Tuesday 11 December 2001

Screenshot Daggerfall

Pic of the day: OK, so perhaps this picture from the Wrothgarian Mountains is not quite the same, but it's still kinda epic fantasy related. (Screenshot from Daggerfall.)

Caves of Tora Bora

Anyone else think that sounds like something out of a quick fantasy novel, a Tolkien clone or something? That was the thing that struck me when I heard about it on radio. The Prophet of Evil is making his last stand at the caves of Tora Bora? Just think it over. And there is more.

An evil cult takes over the country, and they outlaw music. Hello? There are limits to the suspension of disbelief. Now if this had been on of L.E. Modesitt's Liedwahr novels, where music and song are the instruments of magic, it would make sense. But prohibiting music because it is not pious enough? That's the kind of total over-the-top blackpainting that makes people lay a fantasy book aside and not pick it back up.
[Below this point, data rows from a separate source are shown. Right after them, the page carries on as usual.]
-- ==== Sys2Proof/Laws/CanonFabric.lean ====
section
/-! SUPPORT. The operations of the lock-keeper, the row store, row reads, table operations and the fabric keep every store in canonical form. -/

namespace Sys2Proof.Machine

open Sys2Proof

set_option Elab.async false

theorem State.skew_canon : ∀ s t f, State.Canon s → (State.skew s t f).Canon := by
  intro s t f h; unfold State.skew
  try simp only []
  repeat'
    first
    | with_reducible assumption | with_reducible refine State.canon_ite ?_ ?_
    | with_reducible refine State.foldl_canon (fun _ _ _ => ?_) ?_
    | with_reducible refine State.foldl_pair_canon (fun _ _ _ => ?_) ?_
    | (simp only [State.canon_mk_eq]; refine State.canon_mk ?_)

theorem State.noteDefaults_canon : ∀ s t n, State.Canon s → (State.noteDefaults s t n).Canon := by
  intro s t n h; unfold State.noteDefaults
  try simp only []
  repeat'
    first
    | with_reducible assumption | with_reducible apply State.skew_canon | with_reducible apply State.count_canon
    | with_reducible refine State.canon_ite ?_ ?_

theorem State.dirFault_canon : ∀ s, State.Canon s → (State.dirFault s).Canon := by
  intro s h; unfold State.dirFault
  try simp only []
  repeat'
    first
    | with_reducible assumption | with_reducible apply State.err_canon

theorem State.setPort_canon : ∀ s n x, State.Canon s → (State.setPort s n x).Canon := by
  intro s n x h; unfold State.setPort
  try simp only []
  repeat'
    first
    | with_reducible assumption | with_reducible refine State.canon_ite ?_ ?_
    | with_reducible refine State.foldl_canon (fun _ _ _ => ?_) ?_
    | with_reducible refine State.foldl_pair_canon (fun _ _ _ => ?_) ?_
    | (simp only [State.canon_mk_eq]; refine State.canon_mk ?_)

theorem State.updPort_canon : ∀ s n f, State.Canon s → (State.updPort s n f).Canon := by
  intro s n f h; unfold State.updPort
  try simp only []
  repeat'
    first
    | with_reducible assumption | with_reducible apply State.setPort_canon

theorem State.flitsLeave_canon : ∀ s n vc k, State.Canon s → (State.flitsLeave s n vc k).Canon := by
  intro s n vc k h; unfold State.flitsLeave
  try simp only []
  repeat'
    first
    | with_reducible assumption | with_reducible apply State.count_canon | with_reducible apply State.updPort_canon
    | with_reducible refine State.canon_ite ?_ ?_

theorem State.sendHead_canon : ∀ s n vc, State.Canon s → (State.sendHead s n vc).Canon := by
  intro s n vc h; unfold State.sendHead
  try simp only []
  repeat'
    first
    | with_reducible assumption | with_reducible apply State.flitsLeave_canon | with_reducible apply State.setPort_canon
    | with_reducible refine State.canon_ite ?_ ?_ | with_reducible refine State.foldl_canon (fun _ _ _ => ?_) ?_
    | with_reducible refine State.foldl_pair_canon (fun _ _ _ => ?_) ?_
    | (simp only [State.canon_mk_eq]; refine State.canon_mk ?_) | split

theorem State.arbTurn_canon : ∀ s n, State.Canon s → (State.arbTurn s n).Canon := by
  intro s n h; unfold State.arbTurn
  try simp only []
  repeat'
    first
    | with_reducible assumption | with_reducible apply State.setPort_canon | with_reducible apply State.sendHead_canon
    | with_reducible refine State.canon_ite ?_ ?_ | with_reducible refine State.foldl_canon (fun _ _ _ => ?_) ?_
    | with_reducible refine State.foldl_pair_canon (fun _ _ _ => ?_) ?_
    | (simp only [State.canon_mk_eq]; refine State.canon_mk ?_) | split

theorem State.arbStep_canon : ∀ s n, State.Canon s → (State.arbStep s n).Canon := by
  intro s n h; unfold State.arbStep
  try simp only []
  repeat'
    first
    | with_reducible assumption | with_reducible apply State.sendHead_canon | with_reducible apply State.arbTurn_canon
    | with_reducible refine State.canon_ite ?_ ?_ | with_reducible refine State.foldl_canon (fun _ _ _ => ?_) ?_
    | with_reducible refine State.foldl_pair_canon (fun _ _ _ => ?_) ?_
    | (simp only [State.canon_mk_eq]; refine State.canon_mk ?_) | split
Elves and wizards are acceptable, but there are limits! Next you'll tell me that they won't let men go outdoors until their beard is long enough ... yeah, right!

***

Osama bin Laden has not struck me as a total idiot. Mad, possibly. Evil, in so far as a mere human can be that, credibly. But not a fool. Yet, now he is presumably being chased up one hill and down another like a sheep before the wolves, and don't tell me this whole thing should have come as a surprise to him. Bush Jr talks about enemies making mistakes. I wonder if it isn't something more.

You may have heard about archetypes. The stuff of legend and dreams, archetypes like the Hero and the Good Brother & the Bad Brother and the Old Wise Man, they crop up in myths around the world. C.G. Jung found them again in dreams of ordinary people. And good fantasy novels are full of them. They seem to have an attraction that does not fade with time and use.
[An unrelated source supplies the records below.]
theorem State.listIn_canon : ∀ i w s b r, State.Canon s → (State.listIn i w s b r).Canon := by
  intro i w s b r h; unfold State.listIn
  try simp only []
  repeat'
    first
    | with_reducible assumption | with_reducible apply State.seeIn_canon
    | with_reducible apply State.failBarge_canon | with_reducible apply State.addUnit_canon
    | with_reducible refine State.canon_ite ?_ ?_ | with_reducible refine State.foldl_canon (fun _ _ _ => ?_) ?_

theorem State.readPositions_canon : ∀ s b i w g, State.Canon s → (State.readPositions s b i w g).2.Canon := by
  intro s b i w g h; unfold State.readPositions
  try simp only []
  repeat'
    first
    | with_reducible assumption | with_reducible apply State.leaveOut_canon
    | with_reducible refine State.canon_ite ?_ ?_ | with_reducible refine State.foldl_canon (fun _ _ _ => ?_) ?_

theorem State.slotGradient_canon : ∀ s b i w g u ps, State.Canon s → (State.slotGradient s b i w g u ps).Canon := by
  intro s b i w g u ps h; unfold State.slotGradient
  try simp only []
  repeat'
    first
    | with_reducible assumption | with_reducible apply State.slotPositions_canon
    | with_reducible apply State.takePicks_canon | with_reducible apply State.addUnit_canon
    | with_reducible refine State.canon_ite ?_ ?_

theorem State.sgradIn_canon : ∀ i w s b r, State.Canon s → (State.sgradIn i w s b r).Canon := by
  intro i w s b r h; unfold State.sgradIn
  try simp only []
  repeat'
    first
    | with_reducible assumption | with_reducible apply State.seeRows_canon | with_reducible apply State.seeImg_canon
    | with_reducible apply State.addUnit_canon | with_reducible apply State.failBarge_canon
    | with_reducible apply State.readPositions_canon | with_reducible apply State.slotGradient_canon
    | with_reducible refine State.canon_ite ?_ ?_ | with_reducible refine State.foldl_canon (fun _ _ _ => ?_) ?_

theorem sgradEffect_canon : ∀ i s b w, State.Canon s → (sgradEffect i s b w).Canon := by
  intro i s b w h; unfold sgradEffect
  try simp only []
  repeat'
    first
    | with_reducible assumption | with_reducible apply State.failBarge_canon | with_reducible apply State.listIn_canon
    | with_reducible apply State.sgradIn_canon | with_reducible refine State.canon_ite ?_ ?_
    | with_reducible refine State.foldl_canon (fun _ _ _ => ?_) ?_
    | with_reducible refine State.foldl_pair_canon (fun _ _ _ => ?_) ?_
    | (simp only [State.canon_mk_eq]; refine State.canon_mk ?_) | split

theorem updateEffect_canon : ∀ i s b w, State.Canon s → (updateEffect i s b w).Canon := by
  intro i s b w h; unfold updateEffect
  try simp only []
  repeat'
    first
    | with_reducible assumption | with_reducible apply State.failBarge_canon
    | with_reducible apply State.finishOp_canon | with_reducible apply State.wake_canon
    | with_reducible apply State.addUnit_canon | with_reducible refine State.canon_ite ?_ ?_
    | with_reducible refine State.foldl_canon (fun _ _ _ => ?_) ?_

theorem State.loadDone_canon : ∀ s id, State.Canon s → (State.loadDone s id).Canon := by
  intro s id h; unfold State.loadDone
  try simp only []
  repeat'
    first
    | with_reducible assumption | with_reducible apply State.loadBegin_canon | with_reducible apply State.fillMoored_canon
    | with_reducible apply State.tryStart_canon | with_reducible apply State.updBarge_canon
    | with_reducible refine State.canon_ite ?_ ?_ | with_reducible refine State.foldl_canon (fun _ _ _ => ?_) ?_
    | with_reducible refine State.foldl_pair_canon (fun _ _ _ => ?_) ?_
    | (simp only [State.canon_mk_eq]; refine State.canon_mk ?_) | split

theorem State.receiveReq_canon : ∀ s p kind, State.Canon s → (State.receiveReq s p kind).Canon := by
  intro s p kind h
  unfold State.receiveReq
  split
  · exact h
  · refine State.receive_canon _ _ _ _ (fun s h => ?_) h
    split
    · exact State.badPacket_canon _ h
    · exact State.answerRow_canon _ _ _ _ (State.ownerServe_canon _ _ _ _ _ _ (State.unhold_canon _ _ h))

theorem State.forwardRetry_canon : ∀ s p, State.Canon s → (State.forwardRetry s p).Canon := by
  intro s p h; unfold State.forwardRetry
  try simp only []
  repeat'
    first
    | with_reducible assumption | with_reducible apply State.reseq_canon | with_reducible apply State.count_canon
    | with_reducible apply State.send_canon | with_reducible apply State.setTagSt_canon

theorem State.forwarded_canon : ∀ s p, State.Canon s → (State.forwarded s p).Canon := by
  intro s p h
  unfold State.forwarded
  split
  · exact State.lateDrop_canon _ h
  · split
    · exact State.respond_canon _ _ _ (fun s u h => State.useFailed_canon _ _ _ (State.count_canon _ _ _ _ h)) h
    · exact State.forwardRetry_canon _ _ h

theorem State.answerBad_canon : ∀ s p, State.Canon s → (State.answerBad s p).Canon := by
  intro s p h; unfold State.answerBad
  try simp only []
  repeat'
    first
    | with_reducible assumption | with_reducible apply State.answer_canon
    | with_reducible apply State.dirFault_canon

theorem State.putEntry_canon : ∀ s e new, State.Canon s → (State.putEntry s e new).Canon := by
  intro s e new h; unfold State.putEntry
  try simp only []
  repeat'
    first
    | with_reducible assumption | with_reducible apply State.wr_canon | with_reducible refine State.canon_ite ?_ ?_

theorem State.setMerge_canon : ∀ s es e new, State.Canon s → (State.setMerge s es e new).Canon := by
  intro s es e new h; unfold State.setMerge
  try simp only []
  repeat'
    first
    | with_reducible assumption | with_reducible apply State.noteHighest_canon
    | with_reducible apply State.putEntry_canon | with_reducible apply State.count_canon
    | with_reducible refine State.canon_ite ?_ ?_ | with_reducible refine State.foldl_canon (fun _ _ _ => ?_) ?_
    | with_reducible refine State.foldl_pair_canon (fun _ _ _ => ?_) ?_
    | (simp only [State.canon_mk_eq]; refine State.canon_mk ?_)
I wonder - when people walk far enough down the path of evil, perhaps the archetypes take over and "possess" them. They come to a point of no return, where they find themselves compelled to act out the drama of Good vs Evil all over again. Do they see before it is too late, what side they are on? Do they see what is ahead of them, and are yet unable to stop it? Or are they blinded, like most of us are, to the machinations of the subconscious, until it is too late?

***

Let us imagine a parallel world, a neighbor in the multiverse, so close to our reality but still slightly out of synch. A world in which September 11, 2001 is just another day. Except that your cosmic twin wakes up from a nap with a brain filled with horrible images. Crashing planes, burning towers, shock and outrage. Your twin sits down and writes it all down. In the weeks that follow, new pieces of the story continue to drift over, and now it is a whole novel. We have come to what seems to be one of the last chapters: "The caves of Tora Bora".
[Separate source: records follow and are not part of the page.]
theorem State.bellSpread_canon (t : Nat) (s : State) (m : BellMsg) (h : s.Canon) : (State.bellSpread t s m).Canon := by
  induction t generalizing s with
  | zero => exact State.spreadAt_canon _ _ _ h
  | succ k ih =>
    unfold State.bellSpread
    exact State.canon_ite (ih _ (State.spreadAt_canon _ _ _ h)) (State.spreadAt_canon _ _ _ h)

theorem State.keepResult_canon : ∀ s m, State.Canon s → (State.keepResult s m).Canon := by
  intro s m h; unfold State.keepResult
  try simp only []
  repeat'
    first
    | with_reducible assumption | with_reducible refine State.canon_ite ?_ ?_
    | with_reducible refine State.foldl_canon (fun _ _ _ => ?_) ?_
    | with_reducible refine State.foldl_pair_canon (fun _ _ _ => ?_) ?_
    | (simp only [State.canon_mk_eq]; refine State.canon_mk ?_)

theorem State.resultOut_canon : ∀ s m, State.Canon s → (State.resultOut s m).Canon := by
  intro s m h; unfold State.resultOut
  try simp only []
  repeat'
    first
    | with_reducible assumption | with_reducible apply State.bellSpread_canon
    | with_reducible apply State.keepResult_canon

theorem State.sendUp_canon : ∀ s dest m, State.Canon s → (State.sendUp s dest m).Canon := by
  intro s dest m h; unfold State.sendUp
  try simp only []
  repeat'
    first
    | with_reducible assumption | with_reducible apply State.sendBell_canon
    | with_reducible refine State.canon_ite ?_ ?_ | with_reducible refine State.foldl_canon (fun _ _ _ => ?_) ?_
    | with_reducible refine State.foldl_pair_canon (fun _ _ _ => ?_) ?_
    | (simp only [State.canon_mk_eq]; refine State.canon_mk ?_)

theorem State.noteRecv_canon : ∀ s src m, State.Canon s → (State.noteRecv s src m).Canon := by
  intro s src m h; unfold State.noteRecv
  try simp only []
  repeat'
    first
    | with_reducible assumption | with_reducible apply State.mapCtx_canon
    | with_reducible refine State.canon_ite ?_ ?_

theorem State.putTier_canon : ∀ s t m e, State.Canon s → (State.putTier s t m e).Canon := by
  intro s t m e h; unfold State.putTier
  try simp only []
  repeat'
    first
    | with_reducible assumption | with_reducible refine State.canon_ite ?_ ?_
    | with_reducible refine State.foldl_canon (fun _ _ _ => ?_) ?_
    | with_reducible refine State.foldl_pair_canon (fun _ _ _ => ?_) ?_
    | (simp only [State.canon_mk_eq]; refine State.canon_mk ?_)

theorem State.keepArrived_canon : ∀ s e, State.Canon s → (State.keepArrived s e).Canon := by
  intro s e h; unfold State.keepArrived
  try simp only []
  repeat'
    first
    | with_reducible assumption | with_reducible refine State.canon_ite ?_ ?_
    | with_reducible refine State.foldl_canon (fun _ _ _ => ?_) ?_
    | with_reducible refine State.foldl_pair_canon (fun _ _ _ => ?_) ?_
    | (simp only [State.canon_mk_eq]; refine State.canon_mk ?_)

theorem State.takeLevelSeq_canon : ∀ s level, State.Canon s → (State.takeLevelSeq s level).2.Canon := by
  intro s level h; unfold State.takeLevelSeq
  try simp only []
  repeat'
    first
    | with_reducible assumption | with_reducible refine State.canon_ite ?_ ?_
    | with_reducible refine State.foldl_canon (fun _ _ _ => ?_) ?_
    | with_reducible refine State.foldl_pair_canon (fun _ _ _ => ?_) ?_
    | (simp only [State.canon_mk_eq]; refine State.canon_mk ?_)

theorem State.judge_canon : ∀ s m, State.Canon s → (State.judge s m).2.Canon := by
  intro s m h; unfold State.judge
  try simp only []
  repeat'
    first
    | with_reducible assumption | with_reducible apply State.takeLevelSeq_canon
    | with_reducible refine State.canon_ite ?_ ?_ | with_reducible refine State.foldl_canon (fun _ _ _ => ?_) ?_
    | with_reducible refine State.foldl_pair_canon (fun _ _ _ => ?_) ?_
    | (simp only [State.canon_mk_eq]; refine State.canon_mk ?_) | split

theorem State.bellUp_canon (fuel : Nat) (s : State) (t src : Nat) (m : BellMsg) (h : s.Canon) :
    (State.bellUp fuel s t src m).Canon := by
  induction fuel generalizing s t src m with
  | zero => exact h
  | succ n ih =>
    unfold State.bellUp
    simp only []
    repeat' first | assumption | with_reducible apply ih | with_reducible apply State.send_canon | with_reducible apply State.sendBell_canon | with_reducible apply State.resultOut_canon | with_reducible apply State.sendUp_canon | with_reducible apply State.putTier_canon | with_reducible apply State.noteRecv_canon | with_reducible apply State.keepArrived_canon | with_reducible apply State.judge_canon | with_reducible refine State.canon_ite ?_ ?_ | (simp only [State.canon_mk_eq]; refine State.canon_mk ?_) | split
Would it meet critical acclaim? "An epic story of the war between good and evil"? Or would it be put down as "unrealistic, filled with stereotypes and one-dimensional characters"? "The main weakness of this book is the lack of a realistic adversary. The evil mastermind lacks any credible motive; and the dark genius shown in the first part of the book is completely absent toward the end, where he foolishly lets his whole 'terror network' chase like sheep all over the place. This book could have been so much better if the author had not suddenly lost his inspiration three quarters through the story."

Well, who knows. Evil overlords may go down, but the unwritten rules say that they must always have a way out. Who know what dark trickery is still brewing ... in the caves of Tora Bora.